ACTIVITY:
Examine the data below and state how many lines contain "goes", offering no other words.

++++++++++++++++++++

/-- The completion of a kernel that has ended. A PIN or an UNPIN writes the word with KORD 0; packets of the kinds
without WSET write none (R113, R315). -/
def completeKernel (s : State) (kern : Nat) : State :=
  match s.ctl.kernels[kern]? with
  | none => s
  | some k =>
    let s := modKern s kern fun x => { x with due := .none }
    match kernCtx s k with
    | none => s
    | some c => complete s c kern k (if usesWset k.pkt then some (statusWord k k.status k.faultCode) else none)

/-- A kernel ends and its completion is made (R112, R113). -/
def endKernel (s : State) (kern : Nat) (st : KState) (status fault : Nat) : State :=
  match s.ctl.kernels[kern]? with
  | none => s
  | some k =>
    if !kernLive k then s
    else settleQueues (completeKernel (closeKernel (advanceHead s kern) kern k st status fault) kern)

/-- A kernel ends for a fatal halt, HEAD where it stands; `due` is what is made of its completion at HALTED (R112,
R113). -/
def stopKernel (s : State) (kern : Nat) (st : KState) (status fault : Nat) (due : Completion) : State :=
  match s.ctl.kernels[kern]? with
  | none => s
  | some k => closeKernel (modKern s kern fun x => { x with advanced := true, due := due }) kern k st status fault

/-- The statuses of R113. -/
def stOk : Nat := 0
def stLinkLoss : Nat := 1
def stNoRoom : Nat := 2
def stNoFit : Nat := 3
def stPinFault : Nat := 4
def stHalted : Nat := 5
def stGearSize : Nat := 6

/-- A kernel that FAILS with a status. -/
def failKernel (s : State) (kern status : Nat) : State := endKernel s kern .failed status 0

/-! ## The actions of packets (R97) -/

/-- A context in which a taken packet goes on (R92): not one that halts for good (R73). -/
def packetsGo (c : Ctx) : Bool := !fatalHalt c && ctxUp c

/-- A packet's event: the action `f` of a WAITING packet of kind `kind` whose dependencies hold. -/
def packetAct (kind k : Nat) (s : State) (f : Kernel → Ctx → State) : Host.Outcome State Fault Refusal :=
  match s.ctl.kernels[k]? with
  | none => .next s
  | some kn =>
    match kernCtx s kn with
    | none => .next s
    | some c =>
      if kn.pkt.kind == kind && kn.state == .waiting && packetsGo c && depsHold s c kn.pkt then
        .next (f kn c)
      else .next s

/-- NOP_PACKET: no action. -/
def execNopPacket (k : Nat) (s : State) : Host.Outcome State Fault Refusal :=
  packetAct pkNop k s fun _ _ => endKernel s k .retired stOk 0

/-- SIGNAL_PACKET: no action; its completion add is its purpose. -/
def execSignalPacket (k : Nat) (s : State) : Host.Outcome State Fault Refusal :=
  packetAct pkSignal k s fun _ _ => endKernel s k .retired stOk 0

/-- PIN_PACKET (R315): the status word has KORD 0 and STATUS 0 or 4. -/
def execPinPacket (k : Nat) (s : State) : Host.Outcome State Fault Refusal :=
  packetAct pkPin k s fun kn c =>
    let r := match findPart s.ctl.parts c.part with
      | some p => (pinRanges s c p ((wsetRanges s c kn.pkt.wset.toNat).getD [])).map fun x => (p, x)
      | none => none
    let t := match r with
      | some (p, c', ps) => loadPinned (setCtx s c') c' p ps
      | none => s
    endKernel t k .retired (if r.isSome then stOk else stPinFault) 0

/-- UNPIN_PACKET (R315, R318): the shootdown comes before the completion add. -/
def execUnpinPacket (k : Nat) (s : State) : Host.Outcome State Fault Refusal :=
  packetAct pkUnpin k s fun kn c =>
    endKernel (unpinRanges s c ((wsetRanges s c kn.pkt.wset.toNat).getD [])) k .retired stOk 0

/-- A range is readable and pinned (R413). -/
def capturable (s : State) (c : Ctx) (r : Nat × Nat) : Bool :=
  (vaPages r.1 r.2).all fun p => match xlate s 8 c (p * 2 ^ 16) needR with
    | .ok x => leafPinned x.leaf
    | .error _ => false

/-- The captured ranges' bytes, up to the first that cannot be captured, and whether all could (R413). -/
def captureRanges (s : State) (c : Ctx) : List (Nat × Nat) → List Byte × Bool
  | [] => ([], true)
  | r :: rs =>
    match capturable s c r, ownerBytes s c r.1 r.2 with
    | true, some bs =>
      let (t, ok) := captureRanges s c rs
      (natLe r.1 8 ++ natLe r.2 8 ++ bs ++ t, ok)
    | _, _ => ([], false)

/-- A capture of a packet's 128 bytes (R413); `ord` is the kernel ordinal it names. -/
def captureBytes (s : State) (c : Ctx) (raw : List Byte) (ord : Nat) : List Byte :=
  let rs := wsetRanges s c (parsePacket raw).wset.toNat
  let (body, ok) := captureRanges s c (rs.getD [])
  let total := if ok && rs.isSome then 0xC0 + body.length else 0
  natLe 1 4 ++ natLe (rs.getD []).length 4 ++ natLe total 8 ++ natLe c.desc.seed.toNat 8 ++ natLe ord 8
    ++ natLe 0 32 ++ raw ++ body

/-- Bytes written to host memory at a host bus address (R331). -/
def hostPut (s : State) (addr : Nat) (bs : List Byte) : State :=
  { s with mem := { s.mem with host := smPut s.mem.host (addr % 2 ^ 42) bs } }

/-- RECORD_PACKET (R413): the packet at ARGS and its ranges captured to CODE. -/
def execRecordPacket (k : Nat) (s : State) : Host.Outcome State Fault Refusal :=
  packetAct pkRecord k s fun kn c =>
    let raw := ownerBytes s c kn.pkt.args.toNat 128
    let img := match raw with
      | some bs => captureBytes s c bs (2 ^ 64 - 1)
      | none => natLe 1 4 ++ natLe 0 12 ++ natLe c.desc.seed.toNat 8 ++ natLe (2 ^ 64 - 1) 8 ++ natLe 0 160
    endKernel (hostPut s kn.pkt.code.toNat img) k .retired stOk 0

/-- The fields of a policy blob, for a list of bytes that hold it (R406). -/
def policyFields (bs : List Byte) : Option Policy :=
  let f := fun (o n : Nat) => leNat ((bs.drop o).take n)
  let n := f 0x10 2
  let es := (List.range n).map fun i => f (0x20 + 4 * i) 4
  if f 0 2 = 1 ∧ f 3 1 = 0 ∧ f 4 4 < 16 ∧ n ≤ 512 ∧ (n = 0 ∨ (f 4 4).testBit 3) ∧ f 0x13 13 = 0
      ∧ es.all (fun e => decide (e < 2 ^ 13)) then
    some { facil := f 4 4, counter := f 8 8,
           doms := es.map fun e => (bits e 8 0, bits e 11 9, e.testBit 12), blob := bs }
  else none

/-- The blob of a policy with RESULT read as zero, without its signature. -/
def policySigned (bs : List Byte) : List Byte := bs.take 0x12 ++ [0] ++ bs.drop 0x13

/-- The bytes of the blob at `va`: its head tells how many. -/
def policyBlob (s : State) (c : Ctx) (va : Nat) : Option (List Byte) :=
  match ownerBytes s c va 0x20 with
  | none => none
  | some h =>
    let n := leNat ((h.drop 0x10).take 2)
    if 512 < n then some h else ownerBytes s c va (0x20 + 4 * n + 96)

/-- RESULT of R407 and the policy; the causes in the order format, partition, key, signature, counter
(log 31). -/
def judgePolicy (s : State) (c : Ctx) (p : Partition) (va : Nat) : Nat × Option Policy :=
  match policyBlob s c va with
  | none => (1, none)
  | some bs =>
    match policyFields bs with
    | none => (1, none)
    | some y =>
      if leNat ((bs.drop 2).take 1) ≠ p.id then (5, none)
      else
        match p.polKey with
        | none => (4, none)
        | some key =>
          if !Config.policySignatureOk key (policySigned bs) then (2, none)
          else if y.counter ≤ p.lastCounter then (3, none)
          else (0, some y)

/-- A facility that closes zeroes its registers: PERF of the partition's contexts and DBG_CTL of its gangs
(R409). -/
def closeFacilities (s : State) (part facil : Nat) : State :=
  let s := if facil.testBit facProfile then s
    else { s with ctl := { s.ctl with ctxs := modIf s.ctl.ctxs (fun c => c.part == part) fun c =>
      { c with perf := [] } } }
  if facil.testBit facDebug then s
  else { s with exe := { s.exe with gangs := s.exe.gangs.map fun g =>
    match (s.exe.groups[g.grp]?).bind (kernOf s) with
    | some k => if k.part = part then { g with dbgCtl := 0 } else g
    | none => g } }

/-- POLICY_PACKET (R407): RESULT is written before the completion add. -/
def execPolicyPacket (k : Nat) (s : State) : Host.Outcome State Fault Refusal :=
  packetAct pkPolicy k s fun kn c =>
    match findPart s.ctl.parts c.part with
    | none => s
    | some p =>
      let va := kn.pkt.args.toNat
      let (r, y) := judgePolicy s c p va
      let s := vaBytes s c (va + 0x12) (natLe r 1)
      let s := match y with
        | none => s
        | some y =>
          let ps := modIf s.ctl.parts (fun x => x.id == p.id) fun x =>
            { x with policy := some y, lastCounter := y.counter }
          let t := { s with ctl := { s.ctl with parts := ps } }
          closeFacilities t p.id y.facil
      endKernel s k .retired stOk 0

/-! ## Fit points (R347, R348) -/

/-- Whether a region of a kernel is in training: its STATE reads TRAIN at a fit point. -/
def inTraining (s : State) (c : Ctx) (r : RLatch) : Bool :=
  r.treated && rgReach s c r.desc.toNat && rgState (rgRead s c r.desc.toNat) == stTrain && !s.sys.kickstand

/-- The state with one region of a kernel marked treated. -/
def treat (s : State) (kern id : Nat) : State :=
  modKern s kern fun k => { k with regions := modIf k.regions (fun r => r.id == id) fun r =>
    { r with treated := true } }

/-- A fit point goes on through a kernel's regions in ascending id, and waits at one in training: the state
and whether it has finished. -/
def fitProgress (c : Ctx) (kern : Nat) : List RLatch → State → State × Bool
  | [], s => (s, true)
  | r :: rs, s =>
    if inTraining s c r then (s, false)
    else if r.treated then fitProgress c kern rs s
    else
      let c' := (findCtx s.ctl.ctxs c.part c.cid).getD c
      let (t, training) := fitRegion (forgetEager s c' r.id) c' r.id r.desc.toNat
      let t := treat t kern r.id
      if training then (t, false) else fitProgress c kern rs t

/-- The fit point of a kernel or a FITSYNC; when every region has finished, the packet ends. -/
def fitPoint (s : State) (kern : Nat) : State :=
  match s.ctl.kernels[kern]? with
  | none => s
  | some k =>
    match kernCtx s k with
    | none => s
    | some c =>
      let (t, done) := fitProgress c kern k.regions (modKern s kern fun x => { x with state := .fitting })
      if done then endKernel t kern .retired (if k.linkLoss then stLinkLoss else stOk) 0 else t

/-- FITSYNC_PACKET (R97, R348). -/
def execFitsyncPacket (k : Nat) (s : State) : Host.Outcome State Fault Refusal :=
  packetAct pkFitsync k s fun _ _ => fitPoint (advanceHead s k) k

/-- FIT_TRAINING_DONE: the training of a region at a fit point has finished (R352). -/
def execFitTrainingDone (part ctx region : Nat) (s : State) : Host.Outcome State Fault Refusal :=
  match findCtx s.ctl.ctxs part ctx with
  | none => .next s
  | some c =>
    if !packetsGo c then .next s
    else
      match s.ctl.kernels.zipIdx.find? fun x => x.1.part == part && x.1.ctx == ctx &&
          x.1.state == .fitting && x.1.regions.any fun r => r.id == region && inTraining s c r with
      | none => .next s
      | some (k, i) =>
        match k.regions.find? fun r => r.id == region with
        | none => .next s
        | some r => .next (fitPoint (trainRegion s c r.desc.toNat) i)

/-! ## LAUNCH (R109 to R112) -/

/-- LAUNCH_PACKET: pins WSET, writes its capture where PFLAGS.RECORD is set, and reaches DISPATCHING; or
FAILS with PIN_FAULT (R112, R315, R413). -/
def execLaunchPacket (k : Nat) (s : State) : Host.Outcome State Fault Refusal :=
  packetAct pkLaunch k s fun kn c =>
    let s := modKern s k fun x => { x with state := .pinning }
    match findPart s.ctl.parts c.part with
    | none => s
    | some p =>
      match pinRanges s c p ((wsetRanges s c kn.pkt.wset.toNat).getD []) with
      | none => failKernel s k stPinFault
      | some (c', ps) =>
        let s := loadPinned (setCtx s c') c' p ps
        let s := if kn.pkt.flags.testBit 3 then
          hostPut s kn.pkt.recdest.toNat (captureBytes s c' kn.pkt.raw kn.ord) else s
        modKern s k fun x => { x with state := .dispatching, pins := ps }

/-- The grids a partition's distributor holds (R109). -/
def heldGrids (s : State) (part : Nat) : Nat :=
  (s.ctl.kernels.filter fun k => k.part == part && k.acceptNo.isSome &&
    (k.state == .dispatching || k.state == .running)).length

/-- The tests before any group is placed (R108, R111): the failing status. -/
def placeTest (k : Kernel) : Option Nat :=
  if !fits k.pkt then some stNoFit
  else if k.fixed ∧ 32 < k.total * gangCount k.pkt then some stGearSize
  else if k.fixed ∧ !roomFor [] k.pkt k.total then some stNoFit
  else none

/-- GRID_ACCEPT: the distributor takes a grid when it has a place; HEAD advances (R99, R109). -/
def execGridAccept (k : Nat) (s : State) : Host.Outcome State Fault Refusal :=
  match s.ctl.kernels[k]? with
  | none => .next s
  | some kn =>
    let goes := match kernCtx s kn with
      | some c => packetsGo c
      | none => false
    if goes && kn.state == .dispatching && kn.acceptNo.isNone && decide (heldGrids s kn.part < 64) then
      let s := { s with ctl := { s.ctl with acceptNo := s.ctl.acceptNo + 1 } }
      let s := advanceHead (modKern s k fun x => { x with acceptNo := some s.ctl.acceptNo }) k
      match placeTest kn with
      | some st => .next (failKernel s k st)
      | none => .next s
    else .next s

/-! ## Placement (R109 to R111) -/

/-- The linear id of the next group of a grid to place: a re-queued one first, in ascending id. -/
def nextGroup (s : State) (kern : Nat) (k : Kernel) : Option Nat :=
  match (s.exe.groups.filter fun g => g.kern == kern && g.state == .pending).map Group.lid with
  | [] => if k.nextLid < k.total then some k.nextLid else none
  | l :: ls => some (ls.foldl (fun a b => if b < a then b else a) l)

/-- New groups of a context may be placed (R70, R92). -/
def placeable (c : Ctx) : Bool := eligible c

++++++++++++++++++++

ANSWER FOR THE TASK:
4